Only two percent of Yale faculty and professional staff will receive salary increases, according to the e-mail.

Furthermore, the number of graduate students admitted will be reduced by 10 to 15 percent.

Brown University is considering $30 million in budget cuts, which will result in staff reductions, according to a statement by the university.

Harvard University’s Faculty of Arts and Sciences’ deficit has been reduced to $80 million, which FAS Dean Michael Smith credited at a faculty meeting last week to donations, improvements in the international financial market and cost-cutting measures, according to the Harvard Crimson.

Dartmouth announced on Monday that it has eliminated its “No-Loan” program and will restore loans to financial aid packages for students whose family income is more than $75,000, according to a statement by Dartmouth President Jim Yong Kim. The class of 2015 will be the first one affected by the new policy.

Middle-income students applying to elite schools will be most affected by the budget cuts, San Diego College Navigators consultant Loveena Bhagawat predicted.

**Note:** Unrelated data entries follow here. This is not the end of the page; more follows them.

-- ==== Sys2Proof/Machine/Authority.lean ====
section
/-! DEFINITION. The timed events of the contexts, the demand table and the resolver. -/
namespace Sys2Proof.Machine

/-- SILENCE_TIMER_EXPIRY (R9). -/
def execSilenceTimerExpiry (master : Master) (s : State) : Host.Outcome State Fault Refusal := .next (lapse master s)

/-- SLOT_STALE (R24). -/
def execSlotStale (master : Master) (fn : Fn) (s : State) : Host.Outcome State Fault Refusal := .next (slotStale master fn s)

/-- GRANT_EXPIRY (R53). -/
def execGrantExpiry (fn : Fn) (s : State) : Host.Outcome State Fault Refusal := .next (endGrant .expiry fn s)

/-- BLEND_STEP (R49). -/
def execBlendStep (fn : Fn) (s : State) : Host.Outcome State Fault Refusal := .next (blendStep fn s)

end Sys2Proof.Machine
end

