/-- Control passes between the two masters (R48). -/
def Passes (a b : Src) : Prop := (a = .radio ∧ b = .companion) ∨ (a = .companion ∧ b = .radio)

/-- The entry of the effective record that a resolution leaves in `t`, from the entry `old` before it; `byMark` says that a
change of a confirmed mark caused it. A lock rules at once; FAILSAFE and a discrete function take the resolved value at
once; a change between the two masters begins a blend of the handover time from the value as it stands; a blend goes on
under the same source, and ends by a mark; else the value is the resolved value (R40 to R50). -/
def Resolved (old : Eff) (byMark : Bool) (t : State) (f : Fn) : Prop :=
  ∃ l src v, Decides t f l src v ∧
    let e := effOf t f
    let r := v.getD old.value
    let starts := Passes old.source src ∧ (authOf t f).handover ≠ 0 ∧ ¬(byMark = true ∧ old.blend.isSome = true)
    let goesOn := old.blend.isSome = true ∧ byMark = false ∧ ¬Passes old.source src
    let blends := isNumeric f = true ∧ l ≠ .failsafe
    (locked t f = true →
        e.level = .lockout ∧ e.source = .none ∧ e.blend = none
        ∧ e.value = (if f = .drag then (t.profile.pack.cutoffDrag : Int) else 0) ∧ e.target = e.value
        ∧ e.underlying = v.getD old.underlying)
      ∧ (locked t f = false →
        e.level = l ∧ e.source = src ∧ e.target = r ∧ e.underlying = r
        ∧ (blends → starts → e.value = old.value ∧ e.blend = some ⟨old.value, 0, (authOf t f).handover, 10⟩)
        ∧ (blends → ¬starts → goesOn → e.value = old.value ∧ e.blend = old.blend)
        ∧ (¬blends ∨ (¬starts ∧ ¬goesOn) → e.value = r ∧ e.blend = none))

/-! ### Commands of the links -/

/-- A frame that passes every check of R161: 1 to 16 items and a CRC that matches. -/
structure FrameValid (f : RadioFrame) : Prop where
  some : 1 ≤ f.items.length
  few : f.items.length ≤ 16
  crc : crc16 (frameBody f) = f.crc

/-- A companion that is LIVE and whose two cells are empty: a well-formed request is carried out, and only its silence
timer is reloaded with it (R7, R165). -/
structure RequestReady (s : State) : Prop extends CellsFree s where
  live : s.comp.state = .live

/-- A 16-bit field as its two bytes, low byte first (section 10.6). -/
def twoBytes (v : BitVec 16) : List Byte := [BitVec.setWidth 8 v, BitVec.extractLsb' 8 8 v]

/-- A request's payload, in the layout of section 10.6. -/
def Request.payload : Request → List Byte
  | .demand pairs => pairs.flatMap fun x => x.fn :: twoBytes x.value
  | .grant fn d => fn :: twoBytes d
  | .release fn => [fn]
  | .statusRead page => [page]
  | .telemetryRead page => [page]
  | .noticeTake => []
  | .causeTake => []
  | .flagsSet flags => [flags]
  | .profileWrite sect body => sect :: body
  | .profileRead sect scene => sect :: scene.toList
  | .patternWrite bank first steps =>
    bank :: first :: BitVec.ofNat 8 steps.length :: steps.flatMap fun x =>
      x.mask :: twoBytes x.level ++ [x.duration, x.marks]
  | .bankSwitch => []
  | .winchZero => []
  | .checkLeads => []
  | .restart => []

/-- A payload's length is one that its kind allows (section 10.6): a section number above 10 is taken at any length. -/
def LengthFits (kind : Nat) (payload : List Byte) : Prop :=
  let n := payload.length
  match kind with
  | 1 => n % 3 = 0 ∧ 3 ≤ n ∧ n ≤ 21
  | 2 => n = 3
  | 3 => n = 1
  | 4 => n = 1
  | 5 => n = 1
  | 6 => n = 0
  | 7 => n = 0
  | 8 => n = 1
  | 9 => 1 ≤ n ∧ ∀ k, sectOfNumber (payload.headD 0).toNat = some k → n = 1 + sectWriteLength k
  | 10 =>
    1 ≤ n ∧ ∀ k, sectOfNumber (payload.headD 0).toNat = some k → n = (if k = .scenes then 2 else 1)
  | 11 => 3 ≤ n ∧ n = 3 + 5 * (payload.getD 2 0).toNat
  | 12 => n = 0
  | 13 => n = 0
  | 14 => n = 0
  | 15 => n = 0
  | _ => False

/-- The result of one DEMAND pair: 0 for OK, or the code of the cause that refuses it (R28). -/
def pairResult (s : State) (x : DemandPair) : Nat :=
  match fnOfNumber x.fn.toNat with
  | none => causeCode .value
  | some f =>
    if (fnMask s .companion).getLsbD (fnNumber f) = false then causeCode .reach
    else if isNumeric f = false ∧ (x.value.toInt < fnLow f ∨ fnHigh f < x.value.toInt) then causeCode .value
    else 0

/-- The command that carries a companion request. -/
def Request.command : Request → Instr
  | .demand pairs => .demand pairs
  | .grant fn duration => .grant fn duration
  | .release fn => .release fn
  | .statusRead page => .statusRead page
  | .telemetryRead page => .telemetryRead page
  | .noticeTake => .noticeTake
  | .causeTake => .causeTake
  | .flagsSet flags => .flagsSet flags
  | .profileWrite sect body => .profileWrite sect body
  | .profileRead sect scene => .profileRead sect scene
  | .patternWrite bank first steps => .patternWrite bank first steps
  | .bankSwitch => .bankSwitch
  | .winchZero => .winchZero
  | .checkLeads => .checkLeads
  | .restart => .restart

end Sys2Proof.Machine
end

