/-! ### Steering -/

/-- A steering update while SETTLED: the targets of the mode and the held STEER, both outputs at their targets, the pulses
and the geometry record formed from them, the frame timer reloaded and the speed gate brought into force (held in a field of
the model's own, log entry 49); nothing else changes. That the record of parallel axles takes the next sequence and replaces
the old one too is the model's choice (log entry 53; R59 to R61, R68, R73 to R75). -/
def Obligations.SteeringUpdateSettled : Prop :=
  ∀ s : State, s.steering.state = .settled →
    let g := s.profile.geometry
    let a : Int := (s.steering.heldSteer * g.maxAngle).tdiv 1000
    let front : Int := if s.steering.mode = .rear then 0 else a
    let rear : Int := match s.steering.mode with
      | .front => 0
      | .counter => -((a * g.rearRatio).tdiv 100)
      | .crab => (a * g.rearRatio).tdiv 100
      | .rear => -a
    let pulse (v : Servo) (angle : Int) : Int :=
      max v.low (min v.high (v.centre + ((if v.reverse then -angle else angle) * v.rate).tdiv 10))
    ∃ t, exec .steeringUpdate s = .next t
      ∧ t.steering =
          { s.steering with
            frontTarget := front, rearTarget := rear, frontOut := front, rearOut := rear
            frontPulse := pulse g.front front, rearPulse := pulse g.rear rear
            geometry := geometryOf g s.steering.geometry front rear
            frameTimer := g.framePeriod, gate := g.speedGate }
      ∧ SameExcept [.steering] s t

/-- A steering update while SLEWING moves the rear output toward its target of the next mode by at most the rear slew. Short
of the target only the steering changes and the slew goes on; at the target the mode becomes the next mode, MODE_SETTLED is
raised, and STEERMODE is resolved, so that the steering is SETTLED unless the effective STEERMODE moved. In WAITING, a mean
wheel speed at or below the gate begins the slew in this same update, and a higher one leaves it waiting. Every update
brings the GEOMETRY section's speed gate into force, held in a field of the model's own (log entry 49); that the
floored mean is tested at a gate of 0 too is the model's choice (log entry 52; R60, R62, R64, R65, R75). -/
def Obligations.SlewStepsToSettled : Prop :=
  ∀ (s : State) (m : SteerMode), s.steering.next = some m →
    (s.steering.state = .slewing →
      let a := baseAngle s.profile.geometry s.steering.heldSteer
      let target := rearTargetOf m a s.profile.geometry.rearRatio
      let rear : Int :=
        if s.steering.rearOut < target then min target (s.steering.rearOut + s.profile.geometry.rearSlew)
        else max target (s.steering.rearOut - s.profile.geometry.rearSlew)
      ∃ t, exec .steeringUpdate s = .next t
        ∧ t.steering.rearOut = rear ∧ t.steering.rearTarget = target ∧ t.steering.frontOut = frontTargetOf m a
        ∧ (rear ≠ target →
            t.steering.state = .slewing ∧ t.steering.next = some m ∧ t.steering.mode = s.steering.mode
            ∧ SameExcept [.steering] s t)
        ∧ (rear = target →
            t.steering.mode = m ∧ Raised .modeSettled s t
            ∧ (effective t .steermode = effective s .steermode →
                t.steering.state = .settled ∧ t.steering.next = none)
            ∧ SameExcept resolveTouches s t))
    ∧ (s.steering.state = .waiting → meanSpeed s ≤ s.profile.geometry.speedGate →
        exec .steeringUpdate s = exec .steeringUpdate (enterSlew m s) ∧ busy (enterSlew m s) = true)
    ∧ (s.steering.state = .waiting → s.profile.geometry.speedGate < meanSpeed s →
        ∃ t, exec .steeringUpdate s = .next t ∧ t.steering.state = .waiting ∧ t.steering.next = some m
          ∧ t.steering.mode = s.steering.mode ∧ SameExcept [.steering] s t)
    ∧ (∃ t, exec .steeringUpdate s = .next t ∧ t.steering.gate = s.profile.geometry.speedGate)

/-- The geometry record of two output angles within ±450: axles whose tangents lie within 16 of each other are parallel,
with four ratios of 1024 and no centre; otherwise each ratio is its wheel's share of the largest distance, negative across
the centre, 0 where that is not allowed, and blended by the strength, and the pivot flag is set where some wheel lies across
the centre, whether or not its ratio is then kept. The four ratios lie in −1024..1024, and the largest of
them is exactly 1024 (R68 to R72). The sequence grows by one, which for parallel axles is the model's choice (log entry 53;
R73). -/
def Obligations.TurnRatios : Prop :=
  ∀ (g : Geometry) (old : GeometryRec) (front rear : Int),
    150 ≤ g.wheelbase → g.wheelbase ≤ 450 → 100 ≤ g.track → g.track ≤ 350 → g.strength ≤ 100 →
    -450 ≤ front → front ≤ 450 → -450 ≤ rear → rear ≤ 450 →
      let r := geometryOf g old front rear
      let d := tanOf front - tanOf rear
      r.seq = old.seq + 1
      ∧ (d.natAbs < 16 →
          r = { ratios := ⟨1024, 1024, 1024, 1024⟩, parallel := true, pivot := false, x0 := 0, y0 := none,
                seq := old.seq + 1 })
      ∧ (16 ≤ d.natAbs →
          r.parallel = false
          ∧ (r.pivot = true ↔
              ∃ w y0, r.y0 = some y0 ∧ wheelY g w - y0 ≠ 0 ∧ -y0 ≠ 0 ∧ (0 < wheelY g w - y0 ↔ -y0 < 0))
          ∧ ∃ y0 : Int, r.y0 = some y0 ∧ y0 = (2 * (g.wheelbase : Int) * 4096).tdiv d
            ∧ r.x0 = g.wheelbase - (y0 * tanOf front).tdiv 4096
            ∧ ∀ w,
                let share : Int := wheelDistance g r.x0 y0 w * 1024 / maxDistance g r.x0 y0
                let across := wheelY g w - y0 ≠ 0 ∧ -y0 ≠ 0 ∧ (0 < wheelY g w - y0 ↔ -y0 < 0)
                let signed : Int := if across then -share else share
                let kept : Int := if signed < 0 ∧ g.pivotAllowed = false then 0 else signed
                r.ratios.get w = 1024 - ((1024 - kept) * g.strength).tdiv 100)
      ∧ (∀ w, -1024 ≤ r.ratios.get w ∧ r.ratios.get w ≤ 1024) ∧ (∃ w, r.ratios.get w = 1024)

/-! ### Wheel drive -/

/-- A hall edge after a stop only starts an interval; one less than 50 µs after the last accepted edge is ignored; any
other gives the speed of its interval with the sign of the last drive sign. With 250 ms and no edge the speed is 0. The
other channels stand, and the still timer is held at 0 while any speed is not 0 (R78, R79, R96). -/
def Obligations.WheelSpeedFromEdges : Prop :=
  ∀ (s : State) (w : Wheel) (micros : Nat),
    let c := chan s w
    let p := s.profile.drive
    let interval := c.carry + micros
    (c.timing = false →
      ∃ t, exec (.hallEdge w micros) s = .next t ∧ chan t w = { c with timing := true, carry := 0, edgeIdle := 0 }
        ∧ (∀ v, v ≠ w → chan t v = chan s v) ∧ SameExcept [.drive] s t)
    ∧ (c.timing = true → interval < 50 →
      ∃ t, exec (.hallEdge w micros) s = .next t ∧ chan t w = { c with carry := interval }
        ∧ (∀ v, v ≠ w → chan t v = chan s v) ∧ SameExcept [.drive] s t)
    ∧ (c.timing = true → 50 ≤ interval →
      let size : Int := (min 32767 (p.circumference * 1000000 / (p.edgesPerRev * interval)) : Nat)
      ∃ t, exec (.hallEdge w micros) s = .next t
        ∧ chan t w =
            { c with carry := 0, edgeIdle := 0, speed := if c.lastReverse then -size else size }
        ∧ (size ≠ 0 → t.drive.still = 0)
        ∧ (∀ v, v ≠ w → chan t v = chan s v) ∧ SameExcept [.drive] s t)
    ∧ (∃ t, exec (.speedTimeout w) s = .next t
        ∧ chan t w = { c with speed := 0, timing := false, carry := 0, edgeIdle := 250 }
        ∧ (∀ v, v ≠ w → chan t v = chan s v) ∧ t.drive.still = s.drive.still ∧ SameExcept [.drive] s t)

/-- An update of a channel in RUN, or in DRAG with the effective DRIVE outside the neutral band, which enters RUN with its
duty at 0: the command by range, sync cap, ratio and transition limit, the slip and limiter trims, the duty target, the duty
moved by at most the acceleration step and held within the top, and the claim. The slip trim grows where this channel and
at least one other qualify (RUN, a command of 50 or more, a ratio not 0; its own of this update, the others' of their last),
the mean normalised speed of the others is at least 50, and its own lies above the threshold they give (R85). The last drive sign follows a nonzero duty
and the bridge drives at the duty, or is off at duty 0 (R77, R79); that the speed takes a new sign at once is the model's
reading of R79 (log entry 10). With the ratio, cap and DRIVE within their ranges the command's magnitude is at most the
top (R82 to R87, R89). -/
def Obligations.WheelUpdateRunsTheChain : Prop :=
  ∀ (s : State) (w : Wheel),
    ((chan s w).state = .run ∨ (chan s w).state = .drag) →
    s.profile.drive.neutralBand < (effective s .drive).natAbs →
      let c : Channel := if (chan s w).state = .run then chan s w else toRun (chan s w)
      let top : Nat := topDuty s
      let ratio := s.steering.geometry.ratios.get w
      let r : Int := (effective s .drive * top).tdiv 1000
      let v : Int := (r * s.winch.sync.cap).tdiv 1000
      let x : Int := (v * ratio).tdiv 1024
      let limit : Int := s.profile.geometry.transition
      let command : Int := if s.steering.state = .slewing then max (-limit) (min limit x) else x
      let qualifies (u : Channel) : Bool := decide (u.state = .run ∧ 50 ≤ u.command.natAbs ∧ u.ratio ≠ 0)
      let speed (u : Channel) : Nat := u.speed.natAbs * 1024 / u.ratio.natAbs
      let own : Channel := { c with state := .run, command := command, ratio := ratio }
      let others : List Channel :=
        ([.fl, .fr, .rl, .rr].filter fun u => decide (u ≠ w)).map (chan s) |>.filter qualifies
      let mean : Nat := (others.map speed).sum / others.length
      let slipping := qualifies own = true ∧ others ≠ [] ∧ 50 ≤ mean
        ∧ mean * (100 + s.profile.drive.slipMargin) / 100 < speed own
      let slip : Nat := if slipping then min 600 (c.slip + 10) else c.slip - 2
      let limiter : Nat :=
        if c.limit < c.current then min 1000 (c.limiter + 20)
        else if c.current ≤ c.limit * 15 / 16 then c.limiter - 5
        else c.limiter
      let target : Int := (((command * (1000 - (slip : Int))).tdiv 1000) * (1000 - (limiter : Int))).tdiv 1000
      let moved : Int :=
        if c.duty < target then min target (c.duty + s.profile.drive.accel)
        else max target (c.duty - s.profile.drive.accel)
      let duty : Int := max (-(top : Int)) (min top moved)
      let reverse : Bool := if duty = 0 then c.lastReverse else decide (duty < 0)
      (∃ t, exec (.wheelUpdate w) s = .next t
        ∧ chan t w =
            { c with
              state := .run, command := command, ratio := ratio, slip := slip, limiter := limiter, target := target
              duty := duty
              lastReverse := reverse
              speed := if reverse then -(c.speed.natAbs : Int) else c.speed.natAbs
              claim := s.profile.drive.imax * command.natAbs / 1000
              timer := 2 }
        ∧ wheelBridge (chan t w) = (if duty = 0 then .off else .driven duty)
        ∧ (∀ u, u ≠ w → chan t u = chan s u) ∧ SameExcept channelTouches s t)
      ∧ ((effective s .drive).natAbs ≤ 1000 → s.winch.sync.cap ≤ 1000 → ratio.natAbs ≤ 1024 →
          x.natAbs ≤ v.natAbs ∧ v.natAbs ≤ r.natAbs ∧ r.natAbs ≤ top)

She explained that low-income students often receive full financial aid, and wealthy students are able to weather increases in tuition — but middle-income students may have to increase their family’s contribution to their tuition as a result of these budget adjustments.

However, she believes elite schools will continue to “meet the needs of [low-income] students because these are students that they definitely want on their campus.”